---
name: meeting-summary-template
description: "Turn a raw transcript into a decision-focused recap: outcomes, owners, deadlines, open threads."
title: Meeting Summary Template
category: productivity-ops
difficulty: beginner
license: MIT
author: admin
source_url: "https://github.com/anthropics/anthropic-cookbook"
icon: 📝
input: text
output: markdown
phase: transform
domain: ops
tags: meeting-minutes,transcript-processing,decision-extraction,action-items,prompt-schema,structured-output,noise-filtering,owner-assignment,deadline-tracking,markdown-formatting,whisper-json,follow-up-optimization
best_for:
  - Post-meeting recaps for distributed teams
  - Converting Whisper/Otter transcripts to actionable minutes
  - Distilling decisions and owners from unstructured discussion logs
  - Streamlining follow-up workflows and accountability tracking
---

## Description

A prompt + schema skill that converts meeting transcripts into structured minutes.
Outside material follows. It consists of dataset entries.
-- ==== Sys2Proof/Laws/SoundMatrix.lean ====
section
/-! SUPPORT. Laws/SoundMatrix.lean: the operations of Machine/Matrix.lean keep the waiting commands and the canonical form of both
memories. -/

namespace Sys2Proof.Machine

open Sys2Proof

variable {Q : Frame}

theorem State.mmaDone_sound (s : State) (c : Nat) (op : MmaOp) (hs : Sound Q s) (hw : sub 1028 Q.w = true) :
    Sound Q (State.mmaDone s c op) := by
  unfold State.mmaDone
  repeat' first
    | with_reducible assumption
    | with_reducible exact sub_trans (by decide) hw
    | with_reducible apply State.markPoison_sound
    | with_reducible apply State.setCore_sound
    | with_reducible apply State.addSp_sound
    | with_reducible apply State.count64_sound
    | with_reducible refine sound_ite (fun _ => ?_) (fun _ => ?_)

theorem State.mmaPop_sound (s : State) (c : Nat) (hs : Sound Q s) (hw : sub 1028 Q.w = true) :
    Sound Q (State.mmaPop s c) := by
  unfold State.mmaPop
  repeat' first
    | with_reducible assumption
    | with_reducible exact sub_trans (by decide) hw
    | with_reducible apply State.modCore_sound
    | with_reducible apply State.mmaDone_sound
    | with_reducible refine sound_ite (fun _ => ?_) (fun _ => ?_)
    | with_reducible refine sound_foldl (fun _ _ _ => ?_) ?_
    | with_reducible refine sound_foldl_snd (fun _ _ _ => ?_) ?_
    | with_reducible refine sound_foldl_fst (fun _ _ _ => ?_) ?_
    | with_reducible refine sound_foldl_snd2 (fun _ _ _ => ?_) ?_
    | with_reducible refine sound_snd_of (by assumption) ?_
    | with_reducible refine sound_snd2_of (by assumption) ?_
    | with_reducible refine sound_fst_of (by assumption) ?_
    | simp only []
    | split

theorem State.drainN_sound (s : State) (c : Nat) (a2 : Nat) (hs : Sound Q s) (hw : sub 1028 Q.w = true) :
    Sound Q (State.drainN s c a2) := by
  fun_induction State.drainN s c a2
  all_goals
    repeat' first
      | with_reducible assumption
      | with_reducible exact sub_trans (by decide) hw
      | with_reducible apply State.mmaPop_sound
      | with_reducible refine sound_ite (fun _ => ?_) (fun _ => ?_)
      | with_reducible refine sound_foldl (fun _ _ _ => ?_) ?_
      | with_reducible refine sound_foldl_snd (fun _ _ _ => ?_) ?_
      | with_reducible refine sound_foldl_fst (fun _ _ _ => ?_) ?_
      | with_reducible refine sound_foldl_snd2 (fun _ _ _ => ?_) ?_
      | with_reducible refine sound_snd_of (by assumption) ?_
      | with_reducible refine sound_snd2_of (by assumption) ?_
      | with_reducible refine sound_fst_of (by assumption) ?_
      | simp only []
      | split
      | intro _
      | with_reducible apply_assumption

theorem State.drain_sound (s : State) (c : Nat) (hs : Sound Q s) (hw : sub 1028 Q.w = true) : Sound Q (State.drain s c) := by
  unfold State.drain
  repeat' first
    | with_reducible assumption
    | with_reducible exact sub_trans (by decide) hw
    | with_reducible apply State.drainN_sound

theorem mmaIssue_sound (c : Nat) (op : EngOp) (m : MmaOp) (s : State) (hs : Sound Q s) (hw : sub 1028 Q.w = true) :
    ISound Q (mmaIssue c op m s) := by
  unfold mmaIssue
  repeat' first
    | with_reducible assumption
    | with_reducible exact sub_trans (by decide) hw
    | with_reducible apply partTrap_sound
    | with_reducible apply illegal_sound
    | with_reducible apply ISound.done
    | with_reducible apply ISound.jump
    | with_reducible apply ISound.trap
    | with_reducible apply ISound.stall
    | with_reducible apply State.setCore_sound
    | with_reducible refine pred_ite (P := ISound Q) (fun _ => ?_) (fun _ => ?_)

theorem withMem_sound (s : State) (c : Nat) (write : Bool) (ps : List (Nat × Nat)) (f : List (Target × Nat) → State → IRes) (hs : Sound Q s) (hf : ∀ x s, Sound Q s → ISound Q (f x s)) (hw : sub 598160113273597 Q.w = true) :
    ISound Q (withMem s c write ps f) := by
  unfold withMem
  repeat' first
    | with_reducible assumption
    | with_reducible exact sub_trans (by decide) hw
    | with_reducible apply State.memCheck_sound
    | with_reducible apply ISound.done
    | with_reducible apply ISound.jump
    | with_reducible apply ISound.trap
    | with_reducible apply ISound.stall
    | with_reducible refine pred_ite (P := ISound Q) (fun _ => ?_) (fun _ => ?_)
    | with_reducible apply hf
    | with_reducible refine sound_ite (fun _ => ?_) (fun _ => ?_)
    | with_reducible refine sound_foldl (fun _ _ _ => ?_) ?_
    | with_reducible refine isound_trap (by assumption) ?_
    | with_reducible refine isound_stall (by assumption) ?_
    | with_reducible refine msound_ok (by assumption) ?_
    | with_reducible refine msound_bad (by assumption) ?_
    | with_reducible refine sound_foldl_snd (fun _ _ _ => ?_) ?_
    | with_reducible refine sound_foldl_fst (fun _ _ _ => ?_) ?_
    | with_reducible refine sound_foldl_snd2 (fun _ _ _ => ?_) ?_
    | with_reducible refine sound_snd_of (by assumption) ?_
    | with_reducible refine sound_snd2_of (by assumption) ?_
    | with_reducible refine sound_fst_of (by assumption) ?_
    | simp only []
    | split

theorem mldInstr_sound (c : Nat) (op : EngOp) (rs1 : XReg) (rs2 : XReg) (t : Nat) (tr : Bool) (sc : Bool) (fsel : Bool) (s0 : State) (hs0 : Sound Q s0) (hw : sub 598160113274621 Q.w = true) :
    ISound Q (mldInstr c op rs1 rs2 t tr sc fsel s0) := by
  unfold mldInstr
  repeat' first
    | with_reducible assumption
    | with_reducible exact sub_trans (by decide) hw
    | with_reducible apply partTrap_sound
    | with_reducible apply illegal_sound
    | with_reducible apply withMem_sound
    | with_reducible apply ISound.done
    | with_reducible apply ISound.jump
    | with_reducible apply ISound.trap
    | with_reducible apply ISound.stall
    | with_reducible apply State.markPoison_sound
    | with_reducible apply State.modCore_sound
    | with_reducible apply State.coreReadAll_sound
    | with_reducible apply State.drain_sound
    | with_reducible refine pred_ite (P := ISound Q) (fun _ => ?_) (fun _ => ?_)
    | with_reducible refine sound_ite (fun _ => ?_) (fun _ => ?_)
    | with_reducible refine sound_foldl (fun _ _ _ => ?_) ?_
    | with_reducible refine isound_trap (by assumption) ?_
    | with_reducible refine isound_stall (by assumption) ?_
    | with_reducible refine sound_foldl_snd (fun _ _ _ => ?_) ?_
    | with_reducible refine sound_foldl_fst (fun _ _ _ => ?_) ?_
    | with_reducible refine sound_foldl_snd2 (fun _ _ _ => ?_) ?_
    | with_reducible refine sound_snd_of (by assumption) ?_
    | with_reducible refine sound_snd2_of (by assumption) ?_
    | with_reducible refine sound_fst_of (by assumption) ?_
    | simp only []
    | split
    | intro _

theorem writeOut_sound (s : State) (c : Nat) (acc : Nat) (ofmt : Nat) (sr : Bool) (tr : Bool) (hs : Sound Q s) (hw : sub 1028 Q.w = true) :
    Sound Q (writeOut s c acc ofmt sr tr).2 := by
  unfold writeOut
  repeat' first
    | with_reducible assumption
    | with_reducible exact sub_trans (by decide) hw
    | with_reducible apply State.setReg_sound
    | with_reducible apply State.modCore_sound
    | with_reducible refine sound_ite (fun _ => ?_) (fun _ => ?_)

theorem mstInstr_sound (c : Nat) (op : EngOp) (rs1 : XReg) (rs2 : XReg) (acc : Nat) (ofmt : Nat) (sr : Bool) (tr : Bool) (s0 : State) (hs0 : Sound Q s0) (hw : sub 598160113274621 Q.w = true) :
    ISound Q (mstInstr c op rs1 rs2 acc ofmt sr tr s0) := by
  unfold mstInstr
  repeat' first
    | with_reducible assumption
    | with_reducible exact sub_trans (by decide) hw
    | with_reducible apply partTrap_sound
    | with_reducible apply illegal_sound
    | with_reducible apply withMem_sound
    | with_reducible apply ISound.done
    | with_reducible apply ISound.jump
    | with_reducible apply ISound.trap
    | with_reducible apply ISound.stall
    | with_reducible apply State.coreWriteAll_sound
    | with_reducible apply writeOut_sound
    | with_reducible apply State.drain_sound
    | with_reducible refine pred_ite (P := ISound Q) (fun _ => ?_) (fun _ => ?_)
    | with_reducible refine sound_ite (fun _ => ?_) (fun _ => ?_)
    | with_reducible refine sound_foldl (fun _ _ _ => ?_) ?_
    | with_reducible refine isound_trap (by assumption) ?_
    | with_reducible refine isound_stall (by assumption) ?_
    | with_reducible refine sound_foldl_snd (fun _ _ _ => ?_) ?_
    | with_reducible refine sound_foldl_fst (fun _ _ _ => ?_) ?_
    | with_reducible refine sound_foldl_snd2 (fun _ _ _ => ?_) ?_
    | with_reducible refine sound_snd_of (by assumption) ?_
    | with_reducible refine sound_snd2_of (by assumption) ?_
    | with_reducible refine sound_fst_of (by assumption) ?_
    | simp only []
    | split
    | intro _

theorem mldaInstr_sound (c : Nat) (op : EngOp) (rs1 : XReg) (rs2 : XReg) (acc : Nat) (s0 : State) (hs0 : Sound Q s0) (hw : sub 598160113274621 Q.w = true) :
    ISound Q (mldaInstr c op rs1 rs2 acc s0) := by
  unfold mldaInstr
  repeat' first
    | with_reducible assumption
    | with_reducible exact sub_trans (by decide) hw
    | with_reducible apply partTrap_sound
    | with_reducible apply withMem_sound
    | with_reducible apply ISound.done
    | with_reducible apply ISound.jump
    | with_reducible apply ISound.trap
    | with_reducible apply ISound.stall
    | with_reducible apply State.markPoison_sound
    | with_reducible apply State.modCore_sound
    | with_reducible apply State.coreReadAll_sound
    | with_reducible apply State.drain_sound
    | with_reducible refine pred_ite (P := ISound Q) (fun _ => ?_) (fun _ => ?_)
    | with_reducible refine sound_ite (fun _ => ?_) (fun _ => ?_)
    | with_reducible refine sound_foldl (fun _ _ _ => ?_) ?_
    | with_reducible refine isound_trap (by assumption) ?_
    | with_reducible refine isound_stall (by assumption) ?_
    | with_reducible refine sound_foldl_snd (fun _ _ _ => ?_) ?_
    | with_reducible refine sound_foldl_fst (fun _ _ _ => ?_) ?_
    | with_reducible refine sound_foldl_snd2 (fun _ _ _ => ?_) ?_
    | with_reducible refine sound_snd_of (by assumption) ?_
    | with_reducible refine sound_snd2_of (by assumption) ?_
    | with_reducible refine sound_fst_of (by assumption) ?_
    | simp only []
    | split
    | intro _

theorem mzInstr_sound (c : Nat) (op : EngOp) (mask : Half) (s : State) (hs : Sound Q s) (hw : sub 1028 Q.w = true) :
    ISound Q (mzInstr c op mask s) := by
  unfold mzInstr
  repeat' first
    | with_reducible assumption
    | with_reducible exact sub_trans (by decide) hw
    | with_reducible apply partTrap_sound
    | with_reducible apply ISound.done
    | with_reducible apply ISound.jump
    | with_reducible apply ISound.trap
    | with_reducible apply ISound.stall
    | with_reducible apply State.modCore_sound
    | with_reducible apply State.drain_sound
    | with_reducible refine pred_ite (P := ISound Q) (fun _ => ?_) (fun _ => ?_)

theorem mtvInstr_sound (c : Nat) (op : EngOp) (v : Nat) (acc : Nat) (ofmt : Nat) (sr : Bool) (s0 : State) (hs0 : Sound Q s0) (hw : sub 1028 Q.w = true) :
    ISound Q (mtvInstr c op v acc ofmt sr s0) := by
  unfold mtvInstr
  repeat' first
    | with_reducible assumption
    | with_reducible exact sub_trans (by decide) hw
    | with_reducible apply partTrap_sound
    | with_reducible apply illegal_sound
    | with_reducible apply ISound.done
    | with_reducible apply ISound.jump
    | with_reducible apply ISound.trap
    | with_reducible apply ISound.stall
    | with_reducible apply State.markPoison_sound
    | with_reducible apply State.modCore_sound
    | with_reducible apply writeOut_sound
    | with_reducible apply State.drain_sound
    | with_reducible refine pred_ite (P := ISound Q) (fun _ => ?_) (fun _ => ?_)
    | with_reducible refine sound_ite (fun _ => ?_) (fun _ => ?_)

theorem mfvInstr_sound (c : Nat) (op : EngOp) (v : Nat) (t : Nat) (s0 : State) (hs0 : Sound Q s0) (hw : sub 1028 Q.w = true) :
    ISound Q (mfvInstr c op v t s0) := by
  unfold mfvInstr
  repeat' first
    | with_reducible assumption
    | with_reducible exact sub_trans (by decide) hw
    | with_reducible apply partTrap_sound
    | with_reducible apply illegal_sound
    | with_reducible apply ISound.done
    | with_reducible apply ISound.jump
    | with_reducible apply ISound.trap
    | with_reducible apply ISound.stall
    | with_reducible apply State.markPoison_sound
    | with_reducible apply State.modCore_sound
    | with_reducible apply State.drain_sound
    | with_reducible refine pred_ite (P := ISound Q) (fun _ => ?_) (fun _ => ?_)
    | with_reducible refine sound_ite (fun _ => ?_) (fun _ => ?_)

end Sys2Proof.Machine
end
Enforces four mandatory sections: Decisions Made, Action Items (with owner + due date), Open Questions, and Out-of-Scope. Optimized to strip filler and speculative talk.

## Why it works

Unstructured meeting summaries are useless a week later because they mirror the transcript's chaos. Decisions aren't what was discussed — they're what everyone agreed to. Action items aren't tasks raised — they're tasks *claimed* by a named owner. Forcing the template to reject anything without an owner or a decision verb filters 80% of the noise and leaves the 20% that drives follow-up.

## How it works

1) Ingest transcript (Whisper JSON with speaker labels is the sweet spot). 2) First pass: flag every sentence containing decision language ('we'll', 'agreed', 'decided', 'blocked on'). 3) Second pass: for each flagged sentence, resolve the speaker, the object, and a due-date if mentioned. 4) Items without a clear owner get routed to 'Open Questions' instead of silently dropped. 5) Final output is markdown: ## Decisions, ## Action Items (table: owner, task, due), ## Open Questions, ## Out-of-Scope. Re-queries the LLM once to tighten verb tense + remove 'we should think about' hedge phrases.